Prince Aubergine rolled happily around in the basket. I admired the way that his purple flesh contrasted with the red of the pepper, the white of the onion.
Oh, Prince Aubergine! I said, You are so 'andsome! Would you lihke a can of toh-matos?
Prince Aubergine said that he would, and I picked one off the shelf.
Well, Prince Aubergine! I said, Eet eez time to go, non?
Prince Aubergine said that it was.
I walked with my basket up to the checkout line and loaded my purchases onto the conveyor belt. Prince Aubergine rolled in a lazy ellipse along the black rubber, looking very purple and somewhat smug. He really was a handsome eggplant.

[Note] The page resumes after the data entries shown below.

-- ==== Sys2Proof/Machine/Regs.lean ====
section
/-! DEFINITION. The address of every block register, by its name in the register tables (R67, R69, R102, R139, R181, R215, R261, R310, R311, R332, R333, R368, R369, R410, R411, R438, R439, R473, R474, R526, R527), and the place of every named field.
A register of an array takes its indexes in the order of the table; a register of a radio block takes the radio first. -/

namespace Sys2Proof.Machine

namespace R
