-- ==== Sys2Proof/Machine/RegMap.lean ====
section
/-! DEFINITION. The register map: for every block register its fields, their access codes (R7), their reset values and
their stated ranges, as the register tables of the spec give them. A field the table marks reserved has no entry: it
reads as zero (R6). -/

namespace Sys2Proof.Machine

/-- The access codes of R7; `rwm` is RW with writes by MC5 alone (R373, R527). -/
inductive Acc where
  | ro | rw | w1c | w1s | rc | wo | rwi | rwm
deriving DecidableEq, Repr

/-- One field of a register row: its bits, access, reset value and stated range (`sgn`: the range is of the signed value). -/
structure RegField where
  hi : Nat
  lo : Nat
  acc : Acc
  rst : Nat
  rng : Option (Int × Int)
  sgn : Bool
deriving DecidableEq, Repr

/-- One row of a register table: its offset, its array dimensions (stride, count) and its fields. -/
structure RegRow where
  off : Nat
  dims : List (Nat × Nat)
  fields : List RegField
deriving DecidableEq, Repr

namespace RegMap

/-- A field whose every value is in range. -/
def f (hi lo : Nat) (acc : Acc) (rst : Nat) : RegField := ⟨hi, lo, acc, rst, none, false⟩
/-- A field with a stated unsigned range. -/
def fr (hi lo : Nat) (acc : Acc) (rst : Nat) (a b : Int) : RegField := ⟨hi, lo, acc, rst, some (a, b), false⟩
/-- A field with a stated signed range. -/
def fs (hi lo : Nat) (acc : Acc) (rst : Nat) (a b : Int) : RegField := ⟨hi, lo, acc, rst, some (a, b), true⟩
/-- A row of a register table. -/
def row (off : Nat) (dims : List (Nat × Nat)) (fields : List RegField) : RegRow := ⟨off, dims, fields⟩
/-- The value that differs by radio, given as L / M / H / S (R102, R139, R181). -/
def pick (r : Nat) (l m h s : Nat) : Nat := if r = 0 then l else if r = 1 then m else if r = 2 then h else s
/-- The bound that differs by radio (R139). -/
def pickI (r : Nat) (l m h s : Int) : Int := if r = 0 then l else if r = 1 then m else if r = 2 then h else s

/-- Rows of the register table of GTU (R67), part 0. -/
def gtuRows0 : List RegRow := [
  row 0x0 [] [f 31 0 .ro 0x86000201],  -- GTU_ID
  row 0x4 [] [fr 31 30 .rwi 0 0 2, f 29 29 .rwi 0, f 28 28 .rwi 0, f 27 27 .rwi 0, fr 19 16 .rwi 8 4 15, f 0 0 .rw 0],  -- GTU_CTRL
  row 0x8 [] [f 31 29 .ro 0, f 28 28 .ro 0, f 27 27 .ro 0, f 26 26 .ro 0, f 23 16 .ro 0, f 15 0 .ro 0],  -- GTU_STAT
  row 0x10 [] [f 31 0 .ro 0],  -- GTU_NOW_LO
  row 0x14 [] [f 31 0 .ro 0],  -- GTU_NOW_HI
  row 0x18 [] [f 31 0 .ro 0xD6BF94D],  -- GTU_INC
  row 0x1C [] [f 31 0 .ro 0x2FAF080],  -- GTU_FREQ
  row 0x20 [] [f 23 0 .rwi 0],  -- GTU_OFS
  row 0x24 [] [f 27 24 .ro 0, f 23 0 .ro 0],  -- GTU_OFS_INFO
  row 0x28 [] [f 31 0 .rw 0x2F7E340],  -- GTU_BAND_LO
  row 0x2C [] [f 31 0 .rw 0x2FDFDC0],  -- GTU_BAND_HI
  row 0x30 [] [fr 31 0 .rw 0 0 200000],  -- GTU_SDLY
  row 0x34 [] [fr 31 0 .rw 0 0 200000],  -- GTU_ZDLY
  row 0x38 [] [f 31 0 .ro 0],  -- GTU_AMP
  row 0x3C [] [f 31 0 .rw 0x1F4],  -- GTU_AMP_MIN
  row 0x40 [] [f 31 28 .ro 4, f 23 0 .ro 0],  -- GTU_HOLD
  row 0x44 [] [f 31 0 .rw 0xA8],  -- GTU_HO_RATE_D
  row 0x48 [] [f 31 0 .rw 0x10625],  -- GTU_HO_RATE_F
  row 0x4C [] [f 31 0 .ro 0],  -- GTU_SLEW
  row 0x50 [] [f 31 0 .ro 0],  -- GTU_PERR
  row 0x54 [] [f 31 0 .ro 0],  -- GTU_XLAST_LO
  row 0x58 [] [f 31 0 .ro 0],  -- GTU_XLAST_HI
  row 0x5C [] [f 31 31 .rw 0, f 17 16 .rw 0, f 15 0 .rw 0],  -- GTU_BCN_CTRL
  row 0x60 [] [f 31 0 .rw 0x10000]]  -- GTU_BCN_TOL

/-- Rows of the register table of GTU (R67), part 1. -/
def gtuRows1 : List RegRow := [
  row 0x64 [] [f 31 0 .ro 0],  -- GTU_BCN_LAST
  row 0x68 [] [f 31 0 .rc 0],  -- GTU_BCN_CNT
  row 0x70 [] [f 31 0 .rw 0],  -- GTU_SEED_LO
  row 0x74 [] [f 31 0 .rw 0],  -- GTU_SEED_HI
  row 0x78 [] [fr 7 0 .wo 0 1 5],  -- GTU_CMD
  row 0x80 [] [f 31 0 .rw 0],  -- GTU_PMAP_GT_LO
  row 0x84 [] [f 31 0 .rw 0],  -- GTU_PMAP_GT_HI
  row 0x88 [] [f 31 0 .rw 0],  -- GTU_PMAP_NS_LO
  row 0x8C [] [f 31 0 .rw 0],  -- GTU_PMAP_NS_HI
  row 0x90 [] [f 0 0 .wo 0],  -- GTU_PMAP_CTRL
  row 0x94 [] [f 31 0 .ro 0],  -- GTU_PMAP_RATIO
  row 0xA0 [] [f 8 8 .w1c 0, f 7 0 .ro 0],  -- GTU_ERR
  row 0x100 [] [f 31 0 .w1c 0],  -- GTU_GCFIRE0
  row 0x104 [] [f 31 0 .w1c 0],  -- GTU_GCFIRE1
  row 0x1000 [(0x20, 64)] [f 31 31 .w1s 0, f 30 30 .w1s 0, f 27 27 .rwi 0, f 26 26 .rwi 0, f 25 25 .rwi 0],  -- GC_CTRL
  row 0x1004 [(0x20, 64)] [f 31 31 .ro 0, f 30 30 .w1c 0, f 29 29 .w1c 0, f 28 28 .w1c 0, f 7 0 .ro 0],  -- GC_STAT
  row 0x1008 [(0x20, 64)] [f 31 0 .rw 0],  -- GC_CMP_LO
  row 0x100C [(0x20, 64)] [f 31 0 .rw 0],  -- GC_CMP_HI
  row 0x1010 [(0x20, 64)] [f 23 0 .rwi 0],  -- GC_PER_ANG
  row 0x1014 [(0x20, 64)] [f 15 0 .rwi 0],  -- GC_PER_CYC
  row 0x1018 [(0x20, 64)] [fr 31 30 .rwi 0 0 2, f 29 28 .rwi 0, f 11 0 .rwi 0],  -- GC_TGT
  row 0x101C [(0x20, 64)] [fr 15 0 .rwi 1 1 65535]]  -- GC_WIDTH

/-- The register table of GTU (R67). -/
def gtu : List RegRow := gtuRows0 ++ gtuRows1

A second later, the cashier grabbed hold of Prince Aubergine and laid him on the scale. She rang up his weight (Prince Aubergine, you are fat! You must lose zee kilos!) and then went to put him in the bag.
Along the way, however, Prince Aubergine slipped from her grasp. His round behind thumped gracelessly against the countertop.
"Sacrebleu, Prince Aubergine!" I chuckled to myself as I searched my purse for cash, "How she manhandles you!"
I was still digging in my purse when I suddenly felt that something was off. I looked up and realized what it was; the cashier was no longer bagging groceries. In fact, she had stopped moving entirely and was standing quite still. The eggplant was in her hand. She was staring at me.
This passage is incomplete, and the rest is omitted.